The pitfalls of software metrics

In this post I'm going to talk about software metrics in general and specifically about the pitfalls involved with using them. What people are trying to do when using software metrics, is to capture certain aspects of a software system in an, at the first glance, easy to understand number. This is why metrics are fascinating, especially for project leads and managers. Software is kind of an "invisible product" for people that are not able to read source code. So all means to shed some light on what this expensive bunch of developers is actually doing all day are very welcome.

If you're an architect or technical lead in your project, it is part of your job to improve transparency for the management. People that give the money certainly should know what progress you are making and if the quality the produced code is OK. Metrics can help you in satisfying the demand for information and yes, control. But in my experience metrics can cause more harm to a project than they might actually help, if they are applied careless.

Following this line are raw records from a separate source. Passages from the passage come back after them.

-- ==== Sys2Proof/Machine/Step.lean ====
section
/-! DEFINITION. One step of the machine: the agent the schedule names takes one step (log 2). -/

namespace Sys2Proof.Machine

/-- One event: a host access, a completion or a reset (R179: "each host access and each block completion is a separate event"). -/
def step (s : State) : Host.Outcome State Fault Refusal :=
  match s.schedule with
  | [] => agentStep s.defaultAgent s
  | a :: rest => agentStep a { s with schedule := rest }

/-- The state in which the host's next access writes the word to CMD, to a block that accepts it, and the host
moves next: the block has no program counter (R22), and a command is fetched from that write (R24, R66). The
line goes in before the host's next one; a busy or faulted block would not decode it (R178), so both are cleared, and so is a line in progress (log 4). -/
def State.withFetchWord (s : State) (nbits w : Nat) : State :=
  { s with
    fault := none
    pending := none
    raced := []
    hostProg := s.hostProg.take s.hostPc ++
      (HostOp.busWrite (s.cfg.regBase + Reg.cmd.offset) 4 (BitVec.ofNat 32 (w % 2 ^ nbits))).line ::
        s.hostProg.drop s.hostPc
    hostPc := (s.hostProg.take s.hostPc).length
    hostReads := []
    hostFailed := false
    schedule := Agent.host :: s.schedule }

end Sys2Proof.Machine
end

To prevent this, we at first need some basic understanding what software metrics actually are. Typically software metrics are divided up in three categories:

• Product metrics: Metrics of this kind are used to measure properties of the actual software system. Samples are system size, complexity, response time, error rates, etc.
• Process metrics: Process metrics tell you something about the quality of your development process. For example, you could measure how long it takes in average to fix a bug.
• Project metrics: Are used to describe the project that builds the system. Typical examples are the budget and the team size.

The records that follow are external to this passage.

/-! ### busErrorResponse -/

@[simp] theorem busErrorResponse_cfg : (s.busErrorResponse).cfg = s.cfg := rfl
@[simp] theorem busErrorResponse_dstAddr : (s.busErrorResponse).dstAddr = s.dstAddr := rfl
@[simp] theorem busErrorResponse_srcAddr : (s.busErrorResponse).srcAddr = s.srcAddr := rfl
@[simp] theorem busErrorResponse_count : (s.busErrorResponse).count = s.count := rfl
@[simp] theorem busErrorResponse_resCount : (s.busErrorResponse).resCount = s.resCount := rfl
@[simp] theorem busErrorResponse_resSynd : (s.busErrorResponse).resSynd = s.resSynd := rfl
@[simp] theorem busErrorResponse_resBit : (s.busErrorResponse).resBit = s.resBit := rfl
@[simp] theorem busErrorResponse_fault : (s.busErrorResponse).fault = s.fault := rfl
@[simp] theorem busErrorResponse_pending : (s.busErrorResponse).pending = s.pending := rfl
@[simp] theorem busErrorResponse_mem : (s.busErrorResponse).mem = s.mem := rfl
@[simp] theorem busErrorResponse_mark : (s.busErrorResponse).mark = { s.mark with busError := true } := rfl
@[simp] theorem busErrorResponse_raced : (s.busErrorResponse).raced = s.raced := rfl
@[simp] theorem busErrorResponse_draws : (s.busErrorResponse).draws = s.draws := rfl
@[simp] theorem busErrorResponse_response : (s.busErrorResponse).response = some Response.busError := rfl
@[simp] theorem busErrorResponse_hostProg : (s.busErrorResponse).hostProg = s.hostProg := rfl
@[simp] theorem busErrorResponse_hostPc : (s.busErrorResponse).hostPc = s.hostPc := rfl
@[simp] theorem busErrorResponse_hostVars : (s.busErrorResponse).hostVars = s.hostVars := rfl
@[simp] theorem busErrorResponse_hostReads : (s.busErrorResponse).hostReads = s.hostReads := rfl
@[simp] theorem busErrorResponse_hostFailed : (s.busErrorResponse).hostFailed = s.hostFailed := rfl
@[simp] theorem busErrorResponse_schedule : (s.busErrorResponse).schedule = s.schedule := rfl

/-! ### race -/

@[simp] theorem race_cfg (a : Nat) : (State.race a s).cfg = s.cfg := rfl
@[simp] theorem race_dstAddr (a : Nat) : (State.race a s).dstAddr = s.dstAddr := rfl
@[simp] theorem race_srcAddr (a : Nat) : (State.race a s).srcAddr = s.srcAddr := rfl
@[simp] theorem race_count (a : Nat) : (State.race a s).count = s.count := rfl
@[simp] theorem race_resCount (a : Nat) : (State.race a s).resCount = s.resCount := rfl
@[simp] theorem race_resSynd (a : Nat) : (State.race a s).resSynd = s.resSynd := rfl
@[simp] theorem race_resBit (a : Nat) : (State.race a s).resBit = s.resBit := rfl
@[simp] theorem race_fault (a : Nat) : (State.race a s).fault = s.fault := rfl
@[simp] theorem race_pending (a : Nat) : (State.race a s).pending = s.pending := rfl
@[simp] theorem race_mem (a : Nat) : (State.race a s).mem = Memory.write s.mem a (Config.freeByte s.draws) := rfl
@[simp] theorem race_mark (a : Nat) : (State.race a s).mark = { s.mark with hostRace := true } := rfl
@[simp] theorem race_raced (a : Nat) : (State.race a s).raced = if a ∈ s.raced then s.raced else a :: s.raced := rfl
@[simp] theorem race_draws (a : Nat) : (State.race a s).draws = s.draws + 1 := rfl
@[simp] theorem race_response (a : Nat) : (State.race a s).response = s.response := rfl
@[simp] theorem race_hostProg (a : Nat) : (State.race a s).hostProg = s.hostProg := rfl
@[simp] theorem race_hostPc (a : Nat) : (State.race a s).hostPc = s.hostPc := rfl
@[simp] theorem race_hostVars (a : Nat) : (State.race a s).hostVars = s.hostVars := rfl
@[simp] theorem race_hostReads (a : Nat) : (State.race a s).hostReads = s.hostReads := rfl
@[simp] theorem race_hostFailed (a : Nat) : (State.race a s).hostFailed = s.hostFailed := rfl
@[simp] theorem race_schedule (a : Nat) : (State.race a s).schedule = s.schedule := rfl

/-! ### setVar -/

@[simp] theorem setVar_cfg (x : Nat) (v : Int) : (State.setVar x v s).cfg = s.cfg := rfl
@[simp] theorem setVar_dstAddr (x : Nat) (v : Int) : (State.setVar x v s).dstAddr = s.dstAddr := rfl
@[simp] theorem setVar_srcAddr (x : Nat) (v : Int) : (State.setVar x v s).srcAddr = s.srcAddr := rfl
@[simp] theorem setVar_count (x : Nat) (v : Int) : (State.setVar x v s).count = s.count := rfl
@[simp] theorem setVar_resCount (x : Nat) (v : Int) : (State.setVar x v s).resCount = s.resCount := rfl
@[simp] theorem setVar_resSynd (x : Nat) (v : Int) : (State.setVar x v s).resSynd = s.resSynd := rfl
@[simp] theorem setVar_resBit (x : Nat) (v : Int) : (State.setVar x v s).resBit = s.resBit := rfl
@[simp] theorem setVar_fault (x : Nat) (v : Int) : (State.setVar x v s).fault = s.fault := rfl
@[simp] theorem setVar_pending (x : Nat) (v : Int) : (State.setVar x v s).pending = s.pending := rfl
@[simp] theorem setVar_mem (x : Nat) (v : Int) : (State.setVar x v s).mem = s.mem := rfl
@[simp] theorem setVar_mark (x : Nat) (v : Int) : (State.setVar x v s).mark = s.mark := rfl
@[simp] theorem setVar_raced (x : Nat) (v : Int) : (State.setVar x v s).raced = s.raced := rfl
@[simp] theorem setVar_draws (x : Nat) (v : Int) : (State.setVar x v s).draws = s.draws := rfl
@[simp] theorem setVar_response (x : Nat) (v : Int) : (State.setVar x v s).response = s.response := rfl
@[simp] theorem setVar_hostProg (x : Nat) (v : Int) : (State.setVar x v s).hostProg = s.hostProg := rfl
@[simp] theorem setVar_hostPc (x : Nat) (v : Int) : (State.setVar x v s).hostPc = s.hostPc := rfl
@[simp] theorem setVar_hostVars (x : Nat) (v : Int) : (State.setVar x v s).hostVars = (x, v) :: s.hostVars.filter (fun e => decide (e.1 ≠ x)) := rfl
@[simp] theorem setVar_hostReads (x : Nat) (v : Int) : (State.setVar x v s).hostReads = s.hostReads := rfl
@[simp] theorem setVar_hostFailed (x : Nat) (v : Int) : (State.setVar x v s).hostFailed = s.hostFailed := rfl
@[simp] theorem setVar_schedule (x : Nat) (v : Int) : (State.setVar x v s).schedule = s.schedule := rfl

/-! ### endLine -/

@[simp] theorem endLine_cfg : (s.endLine).cfg = s.cfg := rfl
@[simp] theorem endLine_dstAddr : (s.endLine).dstAddr = s.dstAddr := rfl
@[simp] theorem endLine_srcAddr : (s.endLine).srcAddr = s.srcAddr := rfl
@[simp] theorem endLine_count : (s.endLine).count = s.count := rfl
@[simp] theorem endLine_resCount : (s.endLine).resCount = s.resCount := rfl
@[simp] theorem endLine_resSynd : (s.endLine).resSynd = s.resSynd := rfl
@[simp] theorem endLine_resBit : (s.endLine).resBit = s.resBit := rfl
@[simp] theorem endLine_fault : (s.endLine).fault = s.fault := rfl
@[simp] theorem endLine_pending : (s.endLine).pending = s.pending := rfl
@[simp] theorem endLine_mem : (s.endLine).mem = s.mem := rfl
@[simp] theorem endLine_mark : (s.endLine).mark = s.mark := rfl
@[simp] theorem endLine_raced : (s.endLine).raced = s.raced := rfl
@[simp] theorem endLine_draws : (s.endLine).draws = s.draws := rfl
@[simp] theorem endLine_response : (s.endLine).response = s.response := rfl
@[simp] theorem endLine_hostProg : (s.endLine).hostProg = s.hostProg := rfl
@[simp] theorem endLine_hostPc : (s.endLine).hostPc = s.hostPc + 1 := rfl
@[simp] theorem endLine_hostVars : (s.endLine).hostVars = s.hostVars := rfl
@[simp] theorem endLine_hostReads : (s.endLine).hostReads = [] := rfl
@[simp] theorem endLine_hostFailed : (s.endLine).hostFailed = s.hostFailed := rfl
@[simp] theorem endLine_schedule : (s.endLine).schedule = s.schedule := rfl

All metrics can be further classified based on the measurement process. Some metrics can only be measured manually (like team size) others are calculated automatically from the project artifacts. The most popular example for the latter type of metrics is the LOC (lines-of-code) metric.

The LOC metric is a good candidate to explain why careless usage of software metrics can be harmful. Lets assume the management request some form of weekly or monthly reporting about the progress of the running projects. At first glance, an easy way to fulfil this request is to run some tool on the source code, calculate the LOC (and, possibly, some other metrics the tool happens to support), put everything in an excel, generate a chart and put this into the project status report. I am pretty sure people will like it. First, charts have been very welcome in nearly all status meetings I've ever been in. And secondly, the LOC metric is very easy to understand. More lines of code compared to the last meeting sounds good to anyone.

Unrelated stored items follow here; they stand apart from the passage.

-- ==== Sys2Proof/Tests/Slice0.lean ====
section
/-! SUPPORT. The model's own tests: ill-formed configurations are refused; words written out from 30_encoding.md
R70 and R72 decode to their commands; one-step tests whose expected results are those of 95_test_vectors.md (the
vector is named beside each); and, for every obligation with hypotheses, a state that meets them all together. -/

namespace Sys2Proof.Tests

open Sys2Proof.Machine Sys2Proof.Claims

/-! ### Well-formedness (00_scope.md R8) -/

theorem test_exampleCfg_wellFormed : Config.exampleCfg.wellFormed = true := by decide

theorem test_addrW_bounds :
    ({ Config.exampleCfg with addrW := 0, memBytes := 1 } : Config).addrWOk = false ∧
      ({ Config.exampleCfg with addrW := 33 } : Config).addrWOk = false ∧
      ({ Config.exampleCfg with addrW := 33 } : Config).wellFormed = false := by decide

theorem test_memBytes_bounds :
    ({ Config.exampleCfg with memBytes := 0 } : Config).memBytesOk = false ∧
      ({ Config.exampleCfg with memBytes := 65537 } : Config).memBytesOk = false ∧
      ({ Config.exampleCfg with memBytes := 65537 } : Config).wellFormed = false := by decide

theorem test_cntW_bounds :
    ({ Config.exampleCfg with cntW := 1 } : Config).cntWOk = false ∧
      ({ Config.exampleCfg with cntW := 33 } : Config).cntWOk = false ∧
      ({ Config.exampleCfg with cntW := 33 } : Config).wellFormed = false := by decide

theorem test_regBase_aligned :
    ({ Config.exampleCfg with regBase := 0x40000010 } : Config).regBaseOk = false ∧
      ({ Config.exampleCfg with regBase := 0x40000010 } : Config).wellFormed = false := by decide

/-! ### Decoding: RSV in bits 31 to 5, VAL in bit 4, OP in bits 3 to 0 -/

theorem test_decode_encode : decode 0b000000000000000000000000000_0_0001#32 = .ok .encode := by decide
theorem test_decode_decode : decode 0b000000000000000000000000000_0_0010#32 = .ok .decode := by decide
theorem test_decode_correct : decode 0b000000000000000000000000000_0_0011#32 = .ok .correct := by decide
theorem test_decode_getBit : decode 0b000000000000000000000000000_0_0100#32 = .ok .getBit := by decide
theorem test_decode_setBit0 : decode 0b000000000000000000000000000_0_0101#32 = .ok (.setBit false) := by decide
theorem test_decode_setBit1 : decode 0b000000000000000000000000000_1_0101#32 = .ok (.setBit true) := by decide
theorem test_decode_flipBit : decode 0b000000000000000000000000000_0_0110#32 = .ok .flipBit := by decide

/-- V-CMD-1 to V-CMD-6. -/
theorem test_decode_illegal :
    decode 0x00000000 = .error .reservedOp ∧ decode 0x00000007 = .error .reservedOp ∧
      decode 0x0000000F = .error .reservedOp ∧ decode 0x00000011 = .error .strayVal ∧
      decode 0x80000001 = .error .reservedBits ∧ decode 0x00000025 = .error .reservedBits := by decide

theorem test_encode_words :
    [Instr.encode, .decode, .correct, .getBit, .setBit false, .setBit true, .flipBit].map encode =
      [0x1, 0x2, 0x3, 0x4, 0x5, 0x15, 0x6] := by decide

/-! ### Small states -/

/-- Bytes at consecutive addresses. -/
def cells (a : Nat) : List Byte → Memory
  | [] => []
  | b :: rest => (a, b) :: cells (a + 1) rest

/-- An idle block with operands and listed bytes. -/
def idleState (d r c : Word) (m : Memory) : State := { State.reset with dstAddr := d, srcAddr := r, count := c, mem := m }

/-- A block whose pending command has those operands. -/
def busyState (i : Instr) (d r c : Word) (m : Memory) : State :=
  { idleState d r c m with pending := some { cmd := i, dst := d, src := r, cnt := c } }

/-- The machine went on, to a state that passes a check. -/
def nextWith (o : Host.Outcome State Fault Refusal) (f : State → Bool) : Bool :=
  match o with
  | .next t => f t
  | .fault _ => false
  | .refused _ => false

/-- The machine went on. -/
def isNext (o : Host.Outcome State Fault Refusal) : Bool := nextWith o (fun _ => true)

theorem exists_next {o : Host.Outcome State Fault Refusal} (h : isNext o = true) : ∃ t, o = .next t := by
  cases o with
  | next t => exact ⟨t, rfl⟩
  | fault _ => cases h
  | refused _ => cases h

theorem exists_nextWith {o : Host.Outcome State Fault Refusal} {f : State → Bool} (h : nextWith o f = true) :
    ∃ t, o = .next t ∧ f t = true := by
  cases o with
  | next t => exact ⟨t, rfl, h⟩
  | fault _ => cases h
  | refused _ => cases h

/-- The listed bytes from an address on. -/
def listed (t : State) (a n : Nat) : List (Option Byte) := (List.range' a n).map (Memory.get? t.mem)

/-! ### One step of each command -/

/-- V-ENC-12. -/
theorem test_encode_message :
    nextWith (exec .encode (busyState .encode 0x10 0 32 (cells 0 [1, 2, 3, 4] ++ cells 0x10 [0, 0, 0, 0, 0])))
      (fun t => decide (listed t 0x10 5 = [0x8D, 0x20, 0x60, 0x80, 0x01].map some) && decide (t.resCount = 38) &&
        !t.busy) = true := by decide

/-- V-ENC-3: the output's tail bits. -/
theorem test_encode_tail :
    nextWith (exec .encode (busyState .encode 0x10 0 1 (cells 0 [0] ++ cells 0x10 [0xFF])))
      (fun t => decide (listed t 0x10 1 = [some 0xF8]) && decide (t.resCount = 3)) = true := by decide

/-- V-DEC-8. -/
theorem test_decode_corrupted :
    nextWith (exec .decode (busyState .decode 0x20 0x10 38 (cells 0x10 [0xAD, 0x20, 0x60, 0x80, 0x01] ++ cells 0x20 [0, 0, 0, 0])))
      (fun t => decide (listed t 0x20 4 = [0x05, 0x02, 0x03, 0x04].map some) && decide (t.resCount = 32) &&
        decide (t.resSynd = 6)) = true := by decide

/-- V-DEC-9: the output's tail bits. -/
theorem test_decode_tail :
    nextWith (exec .decode (busyState .decode 0x20 0x10 3 (cells 0x10 [0x07] ++ cells 0x20 [0xF0])))
      (fun t => decide (listed t 0x20 1 = [some 0xF1]) && decide (t.resCount = 1) && decide (t.resSynd = 0)) = true := by
  decide

/-- V-COR-5. -/
theorem test_correct_data_error :
    nextWith (exec .correct (busyState .correct 0x30 0x10 38 (cells 0x10 [0xAD, 0x20, 0x60, 0x80, 0x01] ++ cells 0x30 [0, 0, 0, 0])))
      (fun t => decide (listed t 0x30 4 = [0x01, 0x02, 0x03, 0x04].map some) && decide (t.resCount = 32) &&
        decide (t.resSynd = 6)) = true := by decide

/-- V-COR-4: a syndrome beyond the codeword. -/
theorem test_correct_out_of_range :
    nextWith (exec .correct (busyState .correct 0x30 0x10 5 (cells 0x10 [0x0C] ++ cells 0x30 [0])))
      (fun t => decide (listed t 0x30 1 = [some 0x01]) && decide (t.resCount = 2) && decide (t.resSynd = 7)) = true := by
  decide

/-- V-BIT-1 and, at the next byte, V-BIT-4. -/
theorem test_getBit :
    nextWith (exec .getBit (busyState .getBit 0x40 0 2 (cells 0x40 [0xA5]))) (fun t => decide (t.resBit = 1)) = true ∧
      nextWith (exec .getBit (busyState .getBit 0x40 0 8 (cells 0x40 [0xFF, 0x00]))) (fun t => decide (t.resBit = 0)) =
        true := by decide

/-- V-BIT-5 and V-BIT-6. -/
theorem test_setBit :
    nextWith (exec (.setBit true) (busyState (.setBit true) 0x40 0 1 (cells 0x40 [0xA5])))
        (fun t => decide (t.mem = cells 0x40 [0xA7])) = true ∧
      nextWith (exec (.setBit false) (busyState (.setBit false) 0x40 0 7 (cells 0x40 [0xA7])))
        (fun t => decide (t.mem = cells 0x40 [0x27])) = true := by decide

/-- V-BIT-9 and V-BIT-10. -/
theorem test_flipBit :
    nextWith (exec .flipBit (busyState .flipBit 0x40 0 12 (cells 0x40 [0x00, 0x00])))
        (fun t => decide (t.mem = cells 0x40 [0x00, 0x10])) = true ∧
      nextWith (exec .flipBit (busyState .flipBit 0x3F 0 12 (cells 0x40 [0x10])))
        (fun t => decide (t.mem = cells 0x40 [0x00])) = true := by decide

/-! ### The handshake -/

/-- V-CMD-1 (FCODE 1), V-ENC-F1 (2), V-BIT-12 (3), V-ENC-F4 (4) and V-CMD-7 (5, with BUSY still 1): the STATUS word. -/
theorem test_status_after_faults :
    nextWith (cmdWrite 0 State.reset) (fun t => decide (t.statusWord = 0x12)) = true ∧
      nextWith (cmdWrite 0x1 (idleState 0x10 0 0xFFFFFFE0 [])) (fun t => decide (t.statusWord = 0x22)) = true ∧
      nextWith (cmdWrite 0x4 (idleState 0xFFFF 0 8 [])) (fun t => decide (t.statusWord = 0x32)) = true ∧
      nextWith (cmdWrite 0x1 (idleState 0x10 0x13 32 [])) (fun t => decide (t.statusWord = 0x42)) = true ∧
      nextWith (cmdWrite 0x6 (busyState .getBit 0x40 0 0 [])) (fun t => decide (t.statusWord = 0x53)) = true := by
  decide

However, things will get complicated as soon as the LOC number remains constant or, even worse, shrinks from meeting to meeting. Now, don't blame the people attending the meeting for getting nervous. They asked for a progress indicator and you gave them LOC. The good thing about the LOC metric is that you can calculate it easily. The bad thing is, it does not measure the system size. It measures the number of source code lines (whatever that is, but we'll ignore this detail for now). The count of source code lines is only an indicator of how "big" a software system is. For example, a skillful developer will reuse code as often as possible. This involves reworking existing code in a way that new code can be implemented in an efficient way. At the end of the day, maybe just a few, none or even LESSER lines of code have been "produced". Nonetheless, the system size has increased. Unfortunately, only the coolest of all project leads and managers in a status meeting will believe this ...

To avoid the described scenario, we must select software metrics carefully. The selection criteria must not be that a metric is supported by a certain tool out of the box. Instead, the goals of the measurement process are relevant. In the example, the overall goal was to provide a report on the project progress. Now, we formulate questions we have to answer in order to reach this goal. Since we're talking about a software project here, a good question would be "How many use cases have already been implemented? ". This still is rather generic. So we get into more detail:

• Is the source code checked into the repository?
• Do module tests exist and are they executing without errors?
• Have the testers confirmed that the implementation is feature-complete according to the use case description?

In a third step, we derive metrics that are able to answer the questions. The metric for the above example would be called Completed Used Cases. If the project uses a task management system like Jira, Redmine, Trac or whatever, the metric can even be calculated automatically using the reporting functions.

Because of the three steps Goal, Question and Metric this approach is also known as GQM approach. In my experience it works OK. One of its main advantages is that the used metrics are well-documented - just take a look at the questions. Additionally, the GQM approach is easy to apply in practice, everybody understands it and it puts the tools at the end of the process and not at the beginning.